<<<<

-- ==== Sys2Proof/Machine/Alu.lean ====
section
/-! DEFINITION. `Compute` of each operation (spec/44_arith.md R145 to R149, spec/45_load_imm.md R160). -/

namespace Sys2Proof.Machine

/-- ADD: `bv32(u(j) + u(k))` (R145, R13). -/
def addResult (j k : Word) : Word := j + k

/-- SUB: `bv32(u(j) - u(k))`, J minus K (R146, R13). -/
def subResult (j k : Word) : Word := j - k

/-- MUL: the low 32 bits of the product (R147, R13). -/
def mulResult (j k : Word) : Word := j * k

/-- The integer quotient of the magnitudes, negated when the signs differ (R148). -/
def signedQuotient (j k : Word) : Int :=
  let q : Int := ((j.toInt.natAbs / k.toInt.natAbs : Nat) : Int)
  if (j.toInt < 0) ↔ (k.toInt < 0) then q else -q

/-- DIV, as R148 writes it out: 0 for a zero divisor, 0x80000000 for -2^31 by -1, else the signed quotient
rounded toward zero. -/
def divResult (j k : Word) : Word :=
  if k = 0 then 0
  else if j.toInt = -2 ^ 31 ∧ k.toInt = -1 then 0x80000000
  else bv32 (signedQuotient j k)

/-- LOAD-IMMEDIATE: operand J, the immediate; K is not used (R160). -/
def loadImmResult (j _k : Word) : Word := j

/-- `Compute(op, j, k)` (R122). -/
def compute : OpKind → Word → Word → Word
  | .add => addResult
  | .sub => subResult
  | .mul => mulResult
  | .div => divResult
  | .loadImm => loadImmResult

end Sys2Proof.Machine
end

>>>>

ABOUT THIS EXERCISE >>
Restate the entries above, keeping every word intact.

WRITTEN ANSWER >>
-- ==== Sys2Proof/Machine/Alu.lean ====
section
/-! DEFINITION. `Compute` of each operation (spec/44_arith.md R145 to R149, spec/45_load_imm.md R160). -/

namespace Sys2Proof.Machine

/-- ADD: `bv32(u(j) + u(k))` (R145, R13). -/
def addResult (j k : Word) : Word := j + k

/-- SUB: `bv32(u(j) - u(k))`, J minus K (R146, R13). -/
def subResult (j k : Word) : Word := j - k

/-- MUL: the low 32 bits of the product (R147, R13). -/
def mulResult (j k : Word) : Word := j * k

/-- The integer quotient of the magnitudes, negated when the signs differ (R148). -/
def signedQuotient (j k : Word) : Int :=
  let q : Int := ((j.toInt.natAbs / k.toInt.natAbs : Nat) : Int)
  if (j.toInt < 0) ↔ (k.toInt < 0) then q else -q

/-- DIV, as R148 writes it out: 0 for a zero divisor, 0x80000000 for -2^31 by -1, else the signed quotient
rounded toward zero. -/
def divResult (j k : Word) : Word :=
  if k = 0 then 0
  else if j.toInt = -2 ^ 31 ∧ k.toInt = -1 then 0x80000000
  else bv32 (signedQuotient j k)

/-- LOAD-IMMEDIATE: operand J, the immediate; K is not used (R160). -/
def loadImmResult (j _k : Word) : Word := j

/-- `Compute(op, j, k)` (R122). -/
def compute : OpKind → Word → Word → Word
  | .add => addResult
  | .sub => subResult
  | .mul => mulResult
  | .div => divResult
  | .loadImm => loadImmResult

end Sys2Proof.Machine
end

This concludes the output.